Minister of Heritage and Culture
- In office 1976–2002
- Monarch: Qaboos bin Said
- Prime Minister: Qaboos bin Said
- Succeeded by: Haitham bin Tariq
- Born: 1927 Muscat, Oman
- Died: January 29, 2003^{[citation needed]} Muscat, Oman^{[citation needed]}

Names
- Faisal bin Ali bin Faisal bin Turki bin Said Al Said
- Arabic: فيصل بن علي بن فيصل آل سعيد
- House: Al Said
- Father: Ali bin Faisal
- Religion: Ibadi Islam

= Faisal bin Ali Al Said =

Omani royal and politician

Sayyid Faisal bin Ali bin Faisal Al Said (فيصل بن علي بن فيصل آل سعيد) was an Omani royal and politician. He served as the Minister of Heritage and Culture from 1976 to 2002.

==Early life==
Faisal was born in 1927 to Sayyid Ali bin Faisal making him a grandson of Sultan Faisal bin Turki of Muscat and Oman. He graduated from the Al Saidiya School in 1942.

==Career==
He worked as a secretary at the Ministry of Foreign Affairs for several years under Sultan Said bin Taimur before leaving for Cairo. When Sultan Qaboos bin Said took the throne in 1970, he returned to Oman where he worked in the Ministry of Economy, the Ministry of Education, and as a delegate for the Sultanate of Oman to the United Nations.

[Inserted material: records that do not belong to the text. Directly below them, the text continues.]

/-- SAMPLE_SELECT: up to `fuel` positions, until b samples are found (R338). -/
def State.sampleSelect : Nat → Nat → Nat → Nat → State → List (Nat × Nat) → State × List (Nat × Nat)
  | 0, _, _, _, s, l => (s, l)
  | n + 1, b, e, d, s, l =>
    if b ≤ l.length then (s, l)
    else
      let r := s.samplePos e d
      State.sampleSelect n b e d r.1 (match r.2 with | some x => l ++ [x] | none => l)

/-- The clause of the binding goes onto thread 3 of every core that has not ended the oldest step, and PAGE_PRN
names the pages of the version that it latched (R341, R343, R346). -/
def State.drzTakeUp (s : State) : State :=
  match s.drz.steps.head?, s.drzBind with
  | some st, some b =>
    if !st.selected then s
    else s.each s.nCores fun s l =>
      let p := s.phys l
      if st.ended.contains l ∨ (s.threadClause p 3).isSome then s
      else
        let a := s.pageBufOff st.q.buf
        let w5 := s.getF (F.CORE_PRN_DATA p (8 * b.pagePrn + 5))
        ((s.setFs [(F.CORE_PRN_DATA p (8 * b.pagePrn + 4), a % 2 ^ 32),
          (F.CORE_PRN_DATA p (8 * b.pagePrn + 5), w5 / 256 * 256 + a / 2 ^ 32 % 256)]).onThread p 3 fun h =>
            { h with clause := s.sched.drzClause }).frameThreads p
  | _, _ => s

/-- A step selects its samples; it goes on in a later command where 8192 positions did not give them all. -/
def State.selectFor (s : State) (n : Nat) (st : DrzStep) (older : List DrzStep) : State :=
  let r := State.sampleSelect 8192 n st.e st.d s st.samples
  (r.1.onDrz fun d => { d with steps := older ++ [{ st with samples := r.2, selected := decide (n ≤ r.2.length) }] }).drzTakeUp

/-- A step may begin (R341, R353): none is in progress, or the only one is in phase 4. -/
def State.stepRoom (s : State) : Bool :=
  s.drz.on && !s.drz.reset && s.drzT != 0 &&
  (match s.drz.steps with
    | [] => true
    | [st] => decide (s.nCores ≤ st.ended.length)
    | _ => false)

/-- The next step of the queue begins (R338, R349): it takes the next step number. -/
def State.nextStep (s : State) (n : Nat) : State :=
  match s.drz.queue with
  | [] => s
  | q :: rest =>
    match (if s.stepRoom then s.stepE q else none) with
    | none => s
    | some e =>
      if e = 0 then s
      else
        let st : DrzStep := { q := q, num := s.drzSet.step, e := e, d := min e 4032, startAt := s.now }
        let s1 := (s.onDrz fun d => { d with queue := rest }).onDrzSet fun z => { z with step := (z.step + 1) % 2 ^ 40 }
        (if q.td then s1.drzTaint else s1).selectFor n st s.drz.steps

/-- DRIZZLE_STEP_START (R341, R338): the first step of the queue begins, or one begun goes on selecting. -/
def State.drzStepStart (s : State) : State :=
  match s.drzBind with
  | none => s
  | some b =>
    let n := s.nCores * b.spc
    match s.drz.steps.getLast? with
    | some st => if st.selected then s.nextStep n else s.selectFor n st s.drz.steps.dropLast
    | none => s.nextStep n

/-! ### Phases 2 and 3 -/

/-- Change a step in progress. -/
def State.onStep (s : State) (num : Nat) (f : DrzStep → DrzStep) : State :=
  s.onDrz fun d => { d with steps := d.steps.map fun t => if t.num = num then f t else t }

/-- AUGMENT_SAMPLE (R340): the next sample of logical core l is written into its SAMPLE_PRN and signalled. A core's
samples of the later step wait until it has ended the earlier one (R343). -/
def State.augment (s : State) (l : Nat) : State :=
  match s.drzBind, s.drz.steps.find? fun t => t.selected && !t.ended.contains l with
  | some b, some st =>
    let q := SMap.get 0 st.aug l
    if b.spc ≤ q ∨ s.nCores ≤ l then s
    else
      let c := st.samples.getD (l * b.spc + q) (0, 0)
      let a := squall s.drz.seed 0x03 c.2
      let a3 := if b.geom then a % 8 else 0
      let g6 := if b.gain then bits a 3 6 else 32
      let p := s.phys l
      let r := s.prn p b.samplePrn
      let src := s.prog.rbBase + 32768 * (c.1 % 4096)
      let s1 := s.each 64 fun s y => s.each 64 fun s x =>
        let q0 := augSource a3 x y
        let px := bytesPix (readB s.dram (src + 512 * q0.2 + 8 * q0.1) 8)
        s.writeElems r p (r.padY (64 * q + y)) (r.padX x) 0 ((List.range 3).map fun i =>
          let e := 3 * (64 * y + x) + i
          let u := bits (squall s.drz.seed 0x04 (4096 * c.2 + e / 4)) (16 * (e % 4)) 16
          augComp g6 b.noiseA (if i = 0 then px.c0 else if i = 1 then px.c1 else px.c2) u)
      (s1.onStep st.num fun t => { t with aug := SMap.set 0 t.aug l (q + 1) }).signalAt p b.sampleSem {}
  | _, _ => s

In April 1976, Faisal was appointed the Minister of Omani Heritage, later renamed the Ministry of Heritage and Culture. He held the position until 2002 when he was succeeded by Sayyid Haitham bin Tariq Al Said, the future Sultan of Oman. The Ministry building now house the Sayyid Faisal Bin Ali Museum to honor his contributions to preserving Omani heritage.

== Honours ==
- Knight Grand Cross of the Order of Civil Merit (Kingdom of Spain, 13/12/1985).